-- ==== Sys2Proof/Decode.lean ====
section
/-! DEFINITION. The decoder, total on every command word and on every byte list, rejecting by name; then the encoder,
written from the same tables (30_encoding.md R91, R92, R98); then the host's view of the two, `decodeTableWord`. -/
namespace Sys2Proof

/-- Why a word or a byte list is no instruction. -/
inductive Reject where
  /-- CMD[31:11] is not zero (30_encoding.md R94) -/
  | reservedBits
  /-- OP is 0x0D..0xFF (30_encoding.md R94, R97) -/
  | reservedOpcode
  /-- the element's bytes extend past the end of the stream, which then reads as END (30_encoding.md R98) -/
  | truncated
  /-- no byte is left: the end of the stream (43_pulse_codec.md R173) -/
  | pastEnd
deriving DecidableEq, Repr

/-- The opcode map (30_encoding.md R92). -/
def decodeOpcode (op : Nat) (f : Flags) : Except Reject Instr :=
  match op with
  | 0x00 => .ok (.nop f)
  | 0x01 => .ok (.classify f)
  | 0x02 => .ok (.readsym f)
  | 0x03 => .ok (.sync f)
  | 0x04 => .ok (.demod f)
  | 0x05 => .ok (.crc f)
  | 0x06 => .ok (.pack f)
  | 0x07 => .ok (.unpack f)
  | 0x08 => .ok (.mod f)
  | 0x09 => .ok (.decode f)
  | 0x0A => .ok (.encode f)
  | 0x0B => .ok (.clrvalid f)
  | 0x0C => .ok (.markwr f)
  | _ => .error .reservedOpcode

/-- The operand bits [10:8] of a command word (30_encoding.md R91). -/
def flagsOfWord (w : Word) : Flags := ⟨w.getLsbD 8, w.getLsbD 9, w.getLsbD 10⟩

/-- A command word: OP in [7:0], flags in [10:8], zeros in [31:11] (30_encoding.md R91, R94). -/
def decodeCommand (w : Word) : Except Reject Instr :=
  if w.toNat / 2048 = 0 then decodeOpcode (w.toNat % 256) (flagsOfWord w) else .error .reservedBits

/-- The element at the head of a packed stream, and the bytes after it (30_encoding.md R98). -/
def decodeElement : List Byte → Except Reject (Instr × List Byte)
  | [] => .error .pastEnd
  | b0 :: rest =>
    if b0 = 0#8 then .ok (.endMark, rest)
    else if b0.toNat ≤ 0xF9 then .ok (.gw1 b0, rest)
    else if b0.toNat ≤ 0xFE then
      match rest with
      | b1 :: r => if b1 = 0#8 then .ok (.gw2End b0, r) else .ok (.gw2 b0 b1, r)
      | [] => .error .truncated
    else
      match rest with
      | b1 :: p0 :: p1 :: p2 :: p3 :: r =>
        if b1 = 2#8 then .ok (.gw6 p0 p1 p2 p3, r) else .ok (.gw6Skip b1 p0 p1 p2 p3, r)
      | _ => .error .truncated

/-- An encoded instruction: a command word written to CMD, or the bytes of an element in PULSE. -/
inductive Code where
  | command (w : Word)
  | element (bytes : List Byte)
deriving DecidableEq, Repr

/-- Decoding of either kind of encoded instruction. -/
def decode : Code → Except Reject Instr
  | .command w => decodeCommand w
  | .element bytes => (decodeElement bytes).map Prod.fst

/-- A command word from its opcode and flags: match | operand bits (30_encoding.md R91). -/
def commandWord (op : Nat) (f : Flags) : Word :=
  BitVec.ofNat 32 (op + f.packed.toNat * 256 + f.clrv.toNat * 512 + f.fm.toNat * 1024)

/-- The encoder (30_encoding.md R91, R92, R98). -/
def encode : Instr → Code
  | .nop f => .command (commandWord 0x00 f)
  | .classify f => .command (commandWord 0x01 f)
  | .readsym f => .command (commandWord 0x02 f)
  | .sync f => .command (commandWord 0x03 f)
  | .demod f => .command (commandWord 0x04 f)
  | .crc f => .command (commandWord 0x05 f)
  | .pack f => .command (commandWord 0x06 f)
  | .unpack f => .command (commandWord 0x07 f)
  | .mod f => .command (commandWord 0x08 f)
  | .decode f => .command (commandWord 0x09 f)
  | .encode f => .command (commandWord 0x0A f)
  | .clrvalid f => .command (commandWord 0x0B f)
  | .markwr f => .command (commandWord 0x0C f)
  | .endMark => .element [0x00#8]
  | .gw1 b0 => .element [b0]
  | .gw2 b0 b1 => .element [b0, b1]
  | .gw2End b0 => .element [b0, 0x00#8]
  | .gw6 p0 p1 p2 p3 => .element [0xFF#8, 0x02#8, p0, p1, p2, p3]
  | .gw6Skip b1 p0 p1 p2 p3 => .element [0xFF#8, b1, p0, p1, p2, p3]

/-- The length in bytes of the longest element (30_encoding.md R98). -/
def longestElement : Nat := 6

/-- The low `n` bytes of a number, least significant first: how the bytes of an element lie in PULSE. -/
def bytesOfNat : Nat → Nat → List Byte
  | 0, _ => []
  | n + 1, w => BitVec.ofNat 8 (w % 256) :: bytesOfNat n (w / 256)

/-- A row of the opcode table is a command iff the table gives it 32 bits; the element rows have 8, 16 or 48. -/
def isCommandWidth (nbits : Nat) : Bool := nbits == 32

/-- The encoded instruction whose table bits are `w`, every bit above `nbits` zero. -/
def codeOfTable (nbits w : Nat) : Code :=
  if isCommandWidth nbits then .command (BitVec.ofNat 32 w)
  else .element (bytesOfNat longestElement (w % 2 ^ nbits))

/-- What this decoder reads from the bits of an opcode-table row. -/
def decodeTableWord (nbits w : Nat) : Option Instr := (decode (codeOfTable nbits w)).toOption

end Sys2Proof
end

____________________

What the task asks: Exactly as shown above, write out all the records.

Answer for the task:
-- ==== Sys2Proof/Decode.lean ====
section
/-! DEFINITION. The decoder, total on every command word and on every byte list, rejecting by name; then the encoder,
written from the same tables (30_encoding.md R91, R92, R98); then the host's view of the two, `decodeTableWord`. -/
namespace Sys2Proof

/-- Why a word or a byte list is no instruction. -/
inductive Reject where
  /-- CMD[31:11] is not zero (30_encoding.md R94) -/
  | reservedBits
  /-- OP is 0x0D..0xFF (30_encoding.md R94, R97) -/
  | reservedOpcode
  /-- the element's bytes extend past the end of the stream, which then reads as END (30_encoding.md R98) -/
  | truncated
  /-- no byte is left: the end of the stream (43_pulse_codec.md R173) -/
  | pastEnd
deriving DecidableEq, Repr

/-- The opcode map (30_encoding.md R92). -/
def decodeOpcode (op : Nat) (f : Flags) : Except Reject Instr :=
  match op with
  | 0x00 => .ok (.nop f)
  | 0x01 => .ok (.classify f)
  | 0x02 => .ok (.readsym f)
  | 0x03 => .ok (.sync f)
  | 0x04 => .ok (.demod f)
  | 0x05 => .ok (.crc f)
  | 0x06 => .ok (.pack f)
  | 0x07 => .ok (.unpack f)
  | 0x08 => .ok (.mod f)
  | 0x09 => .ok (.decode f)
  | 0x0A => .ok (.encode f)
  | 0x0B => .ok (.clrvalid f)
  | 0x0C => .ok (.markwr f)
  | _ => .error .reservedOpcode

/-- The operand bits [10:8] of a command word (30_encoding.md R91). -/
def flagsOfWord (w : Word) : Flags := ⟨w.getLsbD 8, w.getLsbD 9, w.getLsbD 10⟩

/-- A command word: OP in [7:0], flags in [10:8], zeros in [31:11] (30_encoding.md R91, R94). -/
def decodeCommand (w : Word) : Except Reject Instr :=
  if w.toNat / 2048 = 0 then decodeOpcode (w.toNat % 256) (flagsOfWord w) else .error .reservedBits

/-- The element at the head of a packed stream, and the bytes after it (30_encoding.md R98). -/
def decodeElement : List Byte → Except Reject (Instr × List Byte)
  | [] => .error .pastEnd
  | b0 :: rest =>
    if b0 = 0#8 then .ok (.endMark, rest)
    else if b0.toNat ≤ 0xF9 then .ok (.gw1 b0, rest)
    else if b0.toNat ≤ 0xFE then
      match rest with
      | b1 :: r => if b1 = 0#8 then .ok (.gw2End b0, r) else .ok (.gw2 b0 b1, r)
      | [] => .error .truncated
    else
      match rest with
      | b1 :: p0 :: p1 :: p2 :: p3 :: r =>
        if b1 = 2#8 then .ok (.gw6 p0 p1 p2 p3, r) else .ok (.gw6Skip b1 p0 p1 p2 p3, r)
      | _ => .error .truncated

/-- An encoded instruction: a command word written to CMD, or the bytes of an element in PULSE. -/
inductive Code where
  | command (w : Word)
  | element (bytes : List Byte)
deriving DecidableEq, Repr

/-- Decoding of either kind of encoded instruction. -/
def decode : Code → Except Reject Instr
  | .command w => decodeCommand w
  | .element bytes => (decodeElement bytes).map Prod.fst

/-- A command word from its opcode and flags: match | operand bits (30_encoding.md R91). -/
def commandWord (op : Nat) (f : Flags) : Word :=
  BitVec.ofNat 32 (op + f.packed.toNat * 256 + f.clrv.toNat * 512 + f.fm.toNat * 1024)

/-- The encoder (30_encoding.md R91, R92, R98). -/
def encode : Instr → Code
  | .nop f => .command (commandWord 0x00 f)
  | .classify f => .command (commandWord 0x01 f)
  | .readsym f => .command (commandWord 0x02 f)
  | .sync f => .command (commandWord 0x03 f)
  | .demod f => .command (commandWord 0x04 f)
  | .crc f => .command (commandWord 0x05 f)
  | .pack f => .command (commandWord 0x06 f)
  | .unpack f => .command (commandWord 0x07 f)
  | .mod f => .command (commandWord 0x08 f)
  | .decode f => .command (commandWord 0x09 f)
  | .encode f => .command (commandWord 0x0A f)
  | .clrvalid f => .command (commandWord 0x0B f)
  | .markwr f => .command (commandWord 0x0C f)
  | .endMark => .element [0x00#8]
  | .gw1 b0 => .element [b0]
  | .gw2 b0 b1 => .element [b0, b1]
  | .gw2End b0 => .element [b0, 0x00#8]
  | .gw6 p0 p1 p2 p3 => .element [0xFF#8, 0x02#8, p0, p1, p2, p3]
  | .gw6Skip b1 p0 p1 p2 p3 => .element [0xFF#8, b1, p0, p1, p2, p3]

/-- The length in bytes of the longest element (30_encoding.md R98). -/
def longestElement : Nat := 6

/-- The low `n` bytes of a number, least significant first: how the bytes of an element lie in PULSE. -/
def bytesOfNat : Nat → Nat → List Byte
  | 0, _ => []
  | n + 1, w => BitVec.ofNat 8 (w % 256) :: bytesOfNat n (w / 256)

/-- A row of the opcode table is a command iff the table gives it 32 bits; the element rows have 8, 16 or 48. -/
def isCommandWidth (nbits : Nat) : Bool := nbits == 32

/-- The encoded instruction whose table bits are `w`, every bit above `nbits` zero. -/
def codeOfTable (nbits w : Nat) : Code :=
  if isCommandWidth nbits then .command (BitVec.ofNat 32 w)
  else .element (bytesOfNat longestElement (w % 2 ^ nbits))

/-- What this decoder reads from the bits of an opcode-table row. -/
def decodeTableWord (nbits w : Nat) : Option Instr := (decode (codeOfTable nbits w)).toOption

end Sys2Proof
end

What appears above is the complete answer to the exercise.